A significant milestone in the history of drug safety: Organized by the European Council and representatives of the European Commission and industry, the 'Pyrogen Testing 2.0' symposium took place in Brussels on February 25 and 26, 2026. The focus was on the final departure from cruel animal testing when screening for fever-inducing substances (pyrogens). 

Since January 1, 2026, the Rabbit Pyrogen Test (RPT) has been officially removed from the European Pharmacopoeia (Ph. Eur.). This deletion ends a 55-year era in which this procedure served as the standard for testing for fever-inducing substances. In this test, rabbits were restrained in narrow boxes for hours to have test substances injected into their ear veins while their temperature rise was measured. Thanks to persistent lobbying by animal welfare groups, the number of rabbits used for these tests had already fallen by 49% between 2015 and 2020. The Monocyte Activation Test (MAT), which uses human blood cells and provides significantly more precise results, now serves as the primary modern, animal-free method. Its removal from the European Pharmacopoeia means that the test is no longer officially accepted for pyrogen testing within the EU.

Another major success concerns the protection of horseshoe crabs. For the so-called LAL (Limulus Amoebocyte Lysate) test, these prehistoric animals are ‘tapped’ alive to extract their blue blood. We at the European Coalition to End Animal Experiments (ECEAE) only recently submitted around 34,000 collected signatures to the European Medicines Agency (EMA) in December 2025. Our campaign calling for an end of the LAL test is having an impact. The synthetic, animal-free alternative ‘Recombinant Factor C’ (rFC) is now firmly anchored in the Pharmacopoeia as an official method (Method G). Starting January 1, 2027, companies will no longer have to laboriously prove that the animal-free test delivers the same results as the animal-based version, which represents an enormous bureaucratic relief for the transition. The EMA now explicitly recommends that manufacturers move away from the LAL test and instead use modern animal-free testing methods.

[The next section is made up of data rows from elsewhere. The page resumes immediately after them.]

/-! ### `State.setCluster` -/

@[simp] theorem setCluster_agenda (s : State) (n : Nat) (x : Cluster) : (s.setCluster n x).agenda = s.agenda := rfl
@[simp] theorem setCluster_focus (s : State) (n : Nat) (x : Cluster) : (s.setCluster n x).focus = s.focus := rfl
@[simp] theorem setCluster_freeCtr (s : State) (n : Nat) (x : Cluster) : (s.setCluster n x).freeCtr = s.freeCtr := rfl
@[simp] theorem setCluster_devPos (s : State) (n : Nat) (x : Cluster) : (s.setCluster n x).devPos = s.devPos := rfl
@[simp] theorem setCluster_clock (s : State) (n : Nat) (x : Cluster) : (s.setCluster n x).clock = s.clock := rfl
@[simp] theorem setCluster_fab (s : State) (n : Nat) (x : Cluster) : (s.setCluster n x).fab = s.fab := rfl
@[simp] theorem setCluster_leases (s : State) (n : Nat) (x : Cluster) : (s.setCluster n x).leases = s.leases := rfl
@[simp] theorem setCluster_windows (s : State) (n : Nat) (x : Cluster) : (s.setCluster n x).windows = s.windows := rfl
@[simp] theorem setCluster_posts (s : State) (n : Nat) (x : Cluster) : (s.setCluster n x).posts = s.posts := rfl
@[simp] theorem setCluster_powered (s : State) (n : Nat) (x : Cluster) : (s.setCluster n x).powered = s.powered := rfl
@[simp] theorem setCluster_waves (s : State) (n : Nat) (x : Cluster) : (s.setCluster n x).waves = s.waves := rfl
@[simp] theorem setCluster_crews (s : State) (n : Nat) (x : Cluster) : (s.setCluster n x).crews = s.crews := rfl
@[simp] theorem setCluster_convoys (s : State) (n : Nat) (x : Cluster) : (s.setCluster n x).convoys = s.convoys := rfl
@[simp] theorem setCluster_grids (s : State) (n : Nat) (x : Cluster) : (s.setCluster n x).grids = s.grids := rfl
@[simp] theorem setCluster_nextConvoy (s : State) (n : Nat) (x : Cluster) : (s.setCluster n x).nextConvoy = s.nextConvoy := rfl
@[simp] theorem setCluster_nextGrid (s : State) (n : Nat) (x : Cluster) : (s.setCluster n x).nextGrid = s.nextGrid := rfl
@[simp] theorem setCluster_cores (s : State) (n : Nat) (x : Cluster) : (s.setCluster n x).cores = s.cores := rfl
@[simp] theorem setCluster_slices (s : State) (n : Nat) (x : Cluster) : (s.setCluster n x).slices = s.slices := rfl
@[simp] theorem setCluster_dies (s : State) (n : Nat) (x : Cluster) : (s.setCluster n x).dies = s.dies := rfl
@[simp] theorem setCluster_hbm (s : State) (n : Nat) (x : Cluster) : (s.setCluster n x).hbm = s.hbm := rfl
@[simp] theorem setCluster_poison (s : State) (n : Nat) (x : Cluster) : (s.setCluster n x).poison = s.poison := rfl
@[simp] theorem setCluster_memErr (s : State) (n : Nat) (x : Cluster) : (s.setCluster n x).memErr = s.memErr := rfl
@[simp] theorem setCluster_codeHist (s : State) (n : Nat) (x : Cluster) : (s.setCluster n x).codeHist = s.codeHist := rfl
@[simp] theorem setCluster_dir (s : State) (n : Nat) (x : Cluster) : (s.setCluster n x).dir = s.dir := rfl
@[simp] theorem setCluster_pkg (s : State) (n : Nat) (x : Cluster) : (s.setCluster n x).pkg = s.pkg := rfl
@[simp] theorem setCluster_wakeTable (s : State) (n : Nat) (x : Cluster) : (s.setCluster n x).wakeTable = s.wakeTable := rfl
@[simp] theorem setCluster_fns (s : State) (n : Nat) (x : Cluster) : (s.setCluster n x).fns = s.fns := rfl
@[simp] theorem setCluster_hostMem (s : State) (n : Nat) (x : Cluster) : (s.setCluster n x).hostMem = s.hostMem := rfl
@[simp] theorem setCluster_peers (s : State) (n : Nat) (x : Cluster) : (s.setCluster n x).peers = s.peers := rfl
@[simp] theorem setCluster_owed (s : State) (n : Nat) (x : Cluster) : (s.setCluster n x).owed = s.owed := rfl
@[simp] theorem setCluster_ports (s : State) (n : Nat) (x : Cluster) : (s.setCluster n x).ports = s.ports := rfl
@[simp] theorem setCluster_routes (s : State) (n : Nat) (x : Cluster) : (s.setCluster n x).routes = s.routes := rfl
@[simp] theorem setCluster_devId (s : State) (n : Nat) (x : Cluster) : (s.setCluster n x).devId = s.devId := rfl
@[simp] theorem setCluster_fw (s : State) (n : Nat) (x : Cluster) : (s.setCluster n x).fw = s.fw := rfl
@[simp] theorem setCluster_rlim (s : State) (n : Nat) (x : Cluster) : (s.setCluster n x).rlim = s.rlim := rfl
@[simp] theorem setCluster_mtgt (s : State) (n : Nat) (x : Cluster) : (s.setCluster n x).mtgt = s.mtgt := rfl
@[simp] theorem setCluster_hot (s : State) (n : Nat) (x : Cluster) : (s.setCluster n x).hot = s.hot := rfl
@[simp] theorem setCluster_plim (s : State) (n : Nat) (x : Cluster) : (s.setCluster n x).plim = s.plim := rfl
@[simp] theorem setCluster_tration (s : State) (n : Nat) (x : Cluster) : (s.setCluster n x).tration = s.tration := rfl
@[simp] theorem setCluster_therm (s : State) (n : Nat) (x : Cluster) : (s.setCluster n x).therm = s.therm := rfl
@[simp] theorem setCluster_allHot (s : State) (n : Nat) (x : Cluster) : (s.setCluster n x).allHot = s.allHot := rfl
@[simp] theorem setCluster_errb (s : State) (n : Nat) (x : Cluster) : (s.setCluster n x).errb = s.errb := rfl
@[simp] theorem setCluster_errovf (s : State) (n : Nat) (x : Cluster) : (s.setCluster n x).errovf = s.errovf := rfl
@[simp] theorem setCluster_dce (s : State) (n : Nat) (x : Cluster) : (s.setCluster n x).dce = s.dce := rfl
@[simp] theorem setCluster_hbmStacks (s : State) (n : Nat) (x : Cluster) : (s.setCluster n x).hbmStacks = s.hbmStacks := rfl
@[simp] theorem setCluster_errWindow (s : State) (n : Nat) (x : Cluster) : (s.setCluster n x).errWindow = s.errWindow := rfl
@[simp] theorem setCluster_held (s : State) (n : Nat) (x : Cluster) : (s.setCluster n x).held = s.held := rfl
@[simp] theorem setCluster_hostRead (s : State) (n : Nat) (x : Cluster) : (s.setCluster n x).hostRead = s.hostRead := rfl
@[simp] theorem setCluster_hostLines (s : State) (n : Nat) (x : Cluster) : (s.setCluster n x).hostLines = s.hostLines := rfl
@[simp] theorem setCluster_heartbeats (s : State) (n : Nat) (x : Cluster) : (s.setCluster n x).heartbeats = s.heartbeats := rfl
@[simp] theorem setCluster_declared (s : State) (n : Nat) (x : Cluster) : (s.setCluster n x).declared = s.declared := rfl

"It is gratifying to see that an awareness of the need to abolish the LAL test has developed within both industry and EU institutions. The will to switch is there, and the path has been cleared," says our Chair, Dr. Tamara Zietek, who attended the symposium in Brussels on behalf of the ECEAE. "It is now important that both industry and authorities establish animal-free testing in practice so that the cruel LAL test is also removed from the European Pharmacopoeia".

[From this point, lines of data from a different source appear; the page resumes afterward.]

-- ==== Sys2Proof/Laws/Memory.lean ====
section
/-!
SUPPORT. Sys2Proof/Laws/Memory.lean: a write in the die order keeps device memory, the dies' views and host memory in canonical
form.
-/
namespace Sys2Proof.Machine

open Sys2Proof

/-- The canonical form of a view, as a proposition. -/
theorem viewWf_iff (x : Die) (m : Img) : x.viewWf m = true ↔
    (risingFrom 0 x.view = true ∧ ∀ p ∈ x.view, p.2 ≠ m.byte p.1) ∧
      risingFrom 0 x.viewTags = true ∧ ∀ p ∈ x.viewTags, p.2 ≠ m.tag p.1 := by
  simp [Die.viewWf, and_assoc]

/-- The canonical form of memory, part by part. -/
theorem memWf_iff (s : State) : s.memWf = true ↔
    s.hbm.wf = true ∧ (∀ x ∈ s.dies, x.viewWf s.hbm = true) ∧ Memory.wf s.hostMem = true := by
  simp [State.memWf, and_assoc]

/-- A difference set in a map keeps the form: keys rising, no entry equal to what stands below. -/
theorem differences_keep {α : Type} [DecidableEq α] {base : Nat → α} {v : NMap α} {k : Nat} {x : α}
    (h : risingFrom 0 v = true ∧ ∀ p ∈ v, p.2 ≠ base p.1) :
    risingFrom 0 (if x = base k then del v k else ins v k x) = true ∧
      ∀ p ∈ (if x = base k then del v k else ins v k x), p.2 ≠ base p.1 := by
  split
  · exact ⟨risingFrom_filter _ h.1, fun p hp => h.2 p (List.mem_of_mem_filter hp)⟩
  · rename_i hx
    refine ⟨risingFrom_ins x (Nat.zero_le _) h.1, fun p hp => ?_⟩
    rcases mem_ins hp with rfl | hp
    · exact hx
    · exact h.2 p hp

/-- A line write set in a die's view keeps the view's form. -/
theorem apply_viewWf {x : Die} {m : Img} (w : LineWrite) (h : x.viewWf m = true) : (x.apply m w).viewWf m = true := by
  rw [viewWf_iff] at h
  have bytes : ∀ (l : List (Nat × Byte)) (v : NMap Byte), (risingFrom 0 v = true ∧ ∀ p ∈ v, p.2 ≠ m.byte p.1) →
      (risingFrom 0 (l.foldl (fun v p => setViewByte m v (w.line + p.1) p.2) v) = true ∧
        ∀ p ∈ l.foldl (fun v p => setViewByte m v (w.line + p.1) p.2) v, p.2 ≠ m.byte p.1) := by
    intro l
    induction l with
    | nil => exact fun v h => h
    | cons p r ih => exact fun v h => ih _ (differences_keep h)
  unfold Die.apply
  split
  · exact (viewWf_iff _ _).2 ⟨bytes _ _ h.1, h.2⟩
  · exact (viewWf_iff _ _).2 ⟨bytes _ _ h.1, differences_keep h.2⟩

/-- Memory, the views and host memory stand in the second state as in the first. -/
def sameMemory (s t : State) : Prop := t.hbm = s.hbm ∧ t.dies = s.dies ∧ t.hostMem = s.hostMem

theorem sameMemory.memWf {s t : State} (h : sameMemory s t) (hs : s.memWf = true) : t.memWf = true := by
  obtain ⟨a, b, c⟩ := h
  rw [memWf_iff] at hs ⊢
  rw [a, b, c]
  exact hs

theorem sameMemory.trans {s t u : State} (h : sameMemory s t) (g : sameMemory t u) : sameMemory s u :=
  ⟨g.1.trans h.1, g.2.1.trans h.2.1, g.2.2.trans h.2.2⟩

/-- A list with one entry replaced holds that entry or an old one. -/
theorem mem_setAt {α : Type} {l : List α} {n : Nat} {x y : α} (h : y ∈ setAt l n x) : y = x ∨ y ∈ l := by
  induction l generalizing n with
  | nil => cases h
  | cons a r ih =>
    cases n with
    | zero =>
      rcases List.mem_cons.1 h with h | h
      · exact .inl h
      · exact .inr (List.mem_cons_of_mem _ h)
    | succ n =>
      rcases List.mem_cons.1 h with h | h
      · exact .inr (h ▸ List.mem_cons_self)
      · exact (ih h).imp_right (List.mem_cons_of_mem _)

/-- A die replaced by one whose view is in canonical form keeps the form. -/
theorem setDie_memWf {s : State} {x : Die} (d : Nat) (hs : s.memWf = true) (hx : x.viewWf s.hbm = true) :
    (s.setDie d x).memWf = true := by
  rw [memWf_iff] at hs ⊢
  refine ⟨hs.1, fun y hy => ?_, hs.2.2⟩
  rcases mem_setAt hy with rfl | hy
  · exact hx
  · exact hs.2.1 y hy

/-- The view of every die, listed or not, is in canonical form. -/
theorem die_viewWf {s : State} (d : Nat) (hs : s.memWf = true) : (s.die d).viewWf s.hbm = true := by
  unfold State.die
  cases h : s.dies[d]? with
  | none => rfl
  | some x => exact ((memWf_iff s).1 hs).2.1 x (List.mem_of_getElem? h)

/-- What leaves memory alone step by step leaves it alone through a fold. -/
theorem sameMemory_foldl {α : Type} {f : State → α → State} (hf : ∀ s x, sameMemory s (f s x)) (l : List α) (s : State) :
    sameMemory s (l.foldl f s) := by
  induction l generalizing s with
  | nil => exact ⟨rfl, rfl, rfl⟩
  | cons x r ih => exact (hf _ _).trans (ih _)

/-- The records of the watches on a line touch no memory. -/
theorem sameMemory_watchWrite (s : State) (w : LineWrite) (who : Writer) : sameMemory s (s.watchWrite w who) :=
  sameMemory_foldl (f := fun (s : State) (p : Nat × Nat) => s.postEvent p.1 (eventRecord 2 0 0 who.code 0 p.2 0 0 (byteMask w))) (fun _ _ => ⟨rfl, rfl, rfl⟩) _ _

/-- The record that a write leaves at its slice touches no memory. -/
theorem sameMemory_sliceWrite (s : State) (line : Nat) (w : Writer) : sameMemory s (s.sliceWrite line w) := by
  have rebase (s : State) (d t : Nat) : sameMemory s (s.rebaseAt d t) := by
    unfold State.rebaseAt
    repeat' split
    all_goals exact ⟨rfl, rfl, rfl⟩
  have h := rebase s (homeDie line) ((s.lineDir line).rts.toNat + 1)
  cases w <;> exact h.trans ⟨rfl, rfl, rfl⟩

/-- A write that takes its place in a die's order keeps the form. -/
theorem applyAt_memWf {s : State} (d : Nat) (w : LineWrite) (who : Writer) (hs : s.memWf = true) :
    (s.applyAt d w who).memWf = true := by
  have wake (s : State) (d l : Nat) : sameMemory s (wakeLine s d l) := by
    unfold wakeLine
    dsimp only
    split <;> exact ⟨rfl, rfl, rfl⟩
  have first : sameMemory s (if d = homeDie w.line then keepCode s d w else s) := by split <;> exact ⟨rfl, rfl, rfl⟩
  unfold State.applyAt
  dsimp only
  set t := if d = homeDie w.line then keepCode s d w else s with ht
  have h1 : (t.setDie d ((t.die d).apply t.hbm w)).memWf = true :=
    setDie_memWf d (first.memWf hs) (apply_viewWf w (die_viewWf d (first.memWf hs)))
  set u := t.setDie d ((t.die d).apply t.hbm w)
  have h2 : sameMemory u { wakeLine (invalidateAssay u d w.line) d w.line with
      hostLines := (wakeLine (invalidateAssay u d w.line) d w.line).hostLines.filter (· != w.line) } :=
    (show sameMemory u (invalidateAssay u d w.line) from ⟨rfl, rfl, rfl⟩).trans
      ((wake _ _ _).trans ⟨rfl, rfl, rfl⟩)
  set v := ({ wakeLine (invalidateAssay u d w.line) d w.line with
      hostLines := (wakeLine (invalidateAssay u d w.line) d w.line).hostLines.filter (· != w.line) } : State)
  split
  · have h3 := (show sameMemory v (v.setLineDir w.line { v.lineDir w.line with dirty := true }) from ⟨rfl, rfl, rfl⟩).trans
      (sameMemory_sliceWrite _ w.line who)
    split
    · exact ((h2.trans (h3.trans (sameMemory_watchWrite _ _ _))).trans ⟨rfl, rfl, rfl⟩ : sameMemory u _).memWf h1
    · exact (h2.trans (h3.trans (sameMemory_watchWrite _ _ _))).memWf h1
  · exact h2.memWf h1

/-- A write sent to the other dies keeps the form. -/
theorem sendPkg_memWf {s : State} (d : Nat) (w : LineWrite) (a : Bool) (hs : s.memWf = true) : (s.sendPkg d w a).memWf = true := by
  have h : ∀ x : Die, x.viewWf s.hbm = true → ∀ vc, ({ x with vc := vc } : Die).viewWf s.hbm = true := fun _ h _ => h
  unfold State.sendPkg
  exact setDie_memWf (s := { s with pkg := _ }) d hs (h _ (die_viewWf d hs) _)

/-- A write applied at another die keeps the form. -/
theorem remoteApply_memWf {s : State} (i d : Nat) (hs : s.memWf = true) : (s.remoteApply i d).memWf = true := by
  unfold State.remoteApply
  split
  · exact hs
  · rename_i p _
    have h := applyAt_memWf d p.write .die hs
    exact setDie_memWf d h (show ({ (s.applyAt d p.write .die).die d with vc := _ } : Die).viewWf _ = true from die_viewWf d h)

/-- A write applied at another die at once keeps the form. -/
theorem applyNow_memWf {s : State} (w : LineWrite) (e : Nat) (hs : s.memWf = true) : (s.applyNow w e).memWf = true := by
  unfold State.applyNow
  split
  · exact remoteApply_memWf _ _ hs
  · exact hs

/-- What keeps the form step by step keeps it through a fold. -/
theorem foldl_memWf {α : Type} {f : State → α → State} (hf : ∀ s x, s.memWf = true → (f s x).memWf = true) (l : List α) {s : State}
    (hs : s.memWf = true) : (l.foldl f s).memWf = true := by
  induction l generalizing s with
  | nil => exact hs
  | cons x r ih => exact ih (hf _ _ hs)

/-- A stash copy dropped touches no memory. -/
theorem sameMemory_dropStash (s : State) (line : Nat) : sameMemory s (s.dropStash line) := by
  unfold State.dropStash
  split <;> exact ⟨rfl, rfl, rfl⟩

/-- A trigger that joins a queue touches no memory. -/
theorem sameMemory_enqueue (s : State) (n : Nat) (t : Trigger) : sameMemory s (s.enqueue n t).1 := by
  unfold State.enqueue
  dsimp only
  repeat' split
  all_goals exact ⟨rfl, rfl, rfl⟩

/-! ### A line written back (07 R131) -/

/-- Bytes set one after the other in a view that is in canonical form but for them. -/
theorem setViewBytes_canonical {m : Img} (l : List (Nat × Byte)) {v : NMap Byte}
    (h : risingFrom 0 v = true ∧ ∀ p ∈ v, (∀ q ∈ l, q.1 ≠ p.1) → p.2 ≠ m.byte p.1) :
    risingFrom 0 (l.foldl (fun v p => setViewByte m v p.1 p.2) v) = true ∧
      ∀ p ∈ l.foldl (fun v p => setViewByte m v p.1 p.2) v, p.2 ≠ m.byte p.1 := by
  induction l generalizing v with
  | nil => exact ⟨h.1, fun p hp => h.2 p hp (by simp)⟩
  | cons q r ih =>
    refine ih ?_
    simp only [setViewByte]
    split
    · refine ⟨risingFrom_filter _ h.1, fun p hp hr => ?_⟩
      obtain ⟨hm, hk⟩ := List.mem_filter.1 hp
      exact h.2 p hm (List.forall_mem_cons.2 ⟨fun e => by simp [e] at hk, hr⟩)
    · rename_i hq
      refine ⟨risingFrom_ins _ (Nat.zero_le _) h.1, fun p hp hr => ?_⟩
      rcases mem_ins_ne h.1 hp with rfl | ⟨hm, hk⟩
      · exact hq
      · exact h.2 p hm (List.forall_mem_cons.2 ⟨fun e => hk e.symm, hr⟩)

/-- A view is in canonical form again once device memory has changed in a line, and the view with it. -/
theorem rebased_viewWf {x : Die} {m m' : Img} {line : Nat} {bytes : List (Nat × Byte)} (tag : Tag) (h : x.viewWf m = true)
    (hb : ∀ k, (∀ q ∈ bytes, q.1 ≠ k) → m'.byte k = m.byte k) (ht : ∀ k, lineOf k ≠ lineOf line → m'.tag k = m.tag k) :
    (x.rebased m' line bytes tag).viewWf m' = true := by
  rw [viewWf_iff] at h
  have rest : risingFrom 0 (x.viewTags.filter fun p => lineOf p.1 != lineOf line) = true ∧
      ∀ p ∈ x.viewTags.filter fun p => lineOf p.1 != lineOf line, p.2 ≠ m'.tag p.1 := by
    refine ⟨risingFrom_filter _ h.2.1, fun p hp => ?_⟩
    obtain ⟨hm, hk⟩ := List.mem_filter.1 hp
    rw [ht p.1 (by simpa using hk)]
    exact h.2.2 p hm
  refine (viewWf_iff _ _).2 ⟨setViewBytes_canonical bytes ⟨h.1.1, fun p hp hq => by rw [hb p.1 hq]; exact h.1.2 p hp⟩, ?_⟩
  unfold Die.rebased
  dsimp only
  split
  · exact rest
  · rename_i hne
    refine ⟨risingFrom_ins _ (Nat.zero_le _) rest.1, fun p hp => ?_⟩
    rcases mem_ins hp with rfl | hp
    · exact hne
    · exact rest.2 p hp

/-- The end of a stack's self-refresh keeps the form. -/
theorem exitRefresh_memWf {s : State} (line : Nat) (hs : s.memWf = true) : (s.exitRefresh line).memWf = true := by
  unfold State.exitRefresh
  dsimp only
  split
  · exact setDie_memWf _ hs (die_viewWf _ hs)
  · exact hs

/-- A slice's copy dropped touches no memory. -/
theorem sameMemory_l2Gone (s : State) (line : Nat) (b : Bool) : sameMemory s (s.l2Gone line b) := by
  unfold State.l2Gone
  split <;> exact ⟨rfl, rfl, rfl⟩

/-- Bytes set in an image one after the other keep its form, and leave the others. -/
theorem setAll_byte (l : List (Nat × Byte)) (m : Img) :
    ((m.wf = true → (l.foldl (fun m p => m.setByte p.1 p.2) m).wf = true) ∧
      (∀ k, (l.foldl (fun m p => m.setByte p.1 p.2) m).tag k = m.tag k)) ∧
      ∀ k, (∀ q ∈ l, q.1 ≠ k) → (l.foldl (fun m p => m.setByte p.1 p.2) m).byte k = m.byte k := by
  induction l generalizing m with
  | nil => exact ⟨⟨id, fun _ => rfl⟩, fun _ _ => rfl⟩
  | cons q r ih =>
    obtain ⟨⟨a, b⟩, c⟩ := ih (m.setByte q.1 q.2)
    exact ⟨⟨fun h => a (setByte_wf _ _ h), b⟩, fun k hk => (c k fun x hx => hk x (List.mem_cons_of_mem _ hx)).trans
      (byte_setByte_ne _ _ (Ne.symm (hk q List.mem_cons_self)))⟩

/-- A line written back keeps the form. -/
theorem writeBack_memWf {s : State} (line : Nat) (hs : s.memWf = true) : (s.writeBack line).memWf = true := by
  rw [memWf_iff] at hs
  unfold State.writeBack
  dsimp only
  set bytes := (List.range 64).map fun i => (line + i, s.viewByte (homeDie line) (line + i)) with hbytes
  set m := bytes.foldl (fun m p => m.setByte p.1 p.2) s.hbm with hm
  have all := setAll_byte bytes s.hbm
  rw [← hm] at all
  refine (show sameMemory _ _ from ⟨rfl, rfl, rfl⟩ : sameMemory _ (State.setLineDir _ _ _)).memWf
    ((sameMemory_l2Gone _ _ _).memWf (exitRefresh_memWf line ?_))
  refine (memWf_iff _).2 ⟨setTag_wf _ _ (all.1.1 hs.1), fun y hy => ?_, hs.2.2⟩
  obtain ⟨e, he, rfl⟩ := List.mem_iff_getElem.1 hy
  simp only [List.getElem_mapIdx]
  refine rebased_viewWf _ (hs.2.1 _ (List.getElem_mem _)) (fun k hk => ?_) (fun k hk => ?_)
  · rw [byte_setTag]
    refine all.2 k fun q hq => ?_
    exact hk (q.1, s.viewByte e q.1) (List.mem_map.2 ⟨q, hq, rfl⟩)
  · rw [tag_setTag_ne _ _ hk]
    exact all.1.2 k

/-! ### The slices' requests (07 R135) -/

/-- A line taken out of its slice keeps the form. -/
theorem evictNow_memWf {s : State} (line : Nat) (hs : s.memWf = true) : (s.evictNow line).memWf = true := by
  unfold State.evictNow
  dsimp only
  refine (show sameMemory _ _ from ⟨rfl, rfl, rfl⟩ : sameMemory _ (State.setLineDir _ _ _)).memWf ?_
  split
  · exact writeBack_memWf line hs
  · exact (sameMemory_l2Gone _ _ _).memWf hs

/-- A victim chosen keeps the form. -/
theorem evict_memWf {s : State} (line : Nat) (hs : s.memWf = true) : (s.evict line).memWf = true := by
  unfold State.evict
  dsimp only
  have q (n : Nat) (t : Trigger) := (sameMemory_enqueue s n t).memWf hs
  split
  · exact hs
  · split
    · split
      · exact (show sameMemory _ (State.setLineDir _ _ _) from ⟨rfl, rfl, rfl⟩).memWf (q _ _)
      · exact evictNow_memWf line (q _ _)
    · exact evictNow_memWf line hs

/-- FILL raised touches no memory. -/
theorem sameMemory_raiseFill (s : State) (line h q : Nat) : sameMemory s (s.raiseFill line h q) := by
  unfold State.raiseFill
  dsimp only
  split
  · exact sameMemory_enqueue _ _ _
  · exact ⟨rfl, rfl, rfl⟩

/-- A line announced touches no memory. -/
theorem sameMemory_announce (s : State) (line va vf set h q : Nat) : sameMemory s (s.announce line va vf set h q) :=
  (show sameMemory s _ from ⟨rfl, rfl, rfl⟩).trans (sameMemory_raiseFill _ _ _ _)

Although Europe serves as a role model here, the lack of global harmonization remains an obstacle to the complete elimination of animal-based pyrogen testing. As long as other countries still mandate animal testing, companies must continue to torture rabbits for export products. "This symposium proves: Science is ready, and the authorities are finally slowly following suit," Zietek explains. "We now call on all international authorities to follow the European example and finally end the bleeding of crabs and the suffering of rabbits worldwide".

Dr. Tamara Zietek at EDQM Symposium
ECEAE Chair Dr. Tamara Zietek at the EDQM Symposium 'Pyrogen Testing 2.0' in Brussels.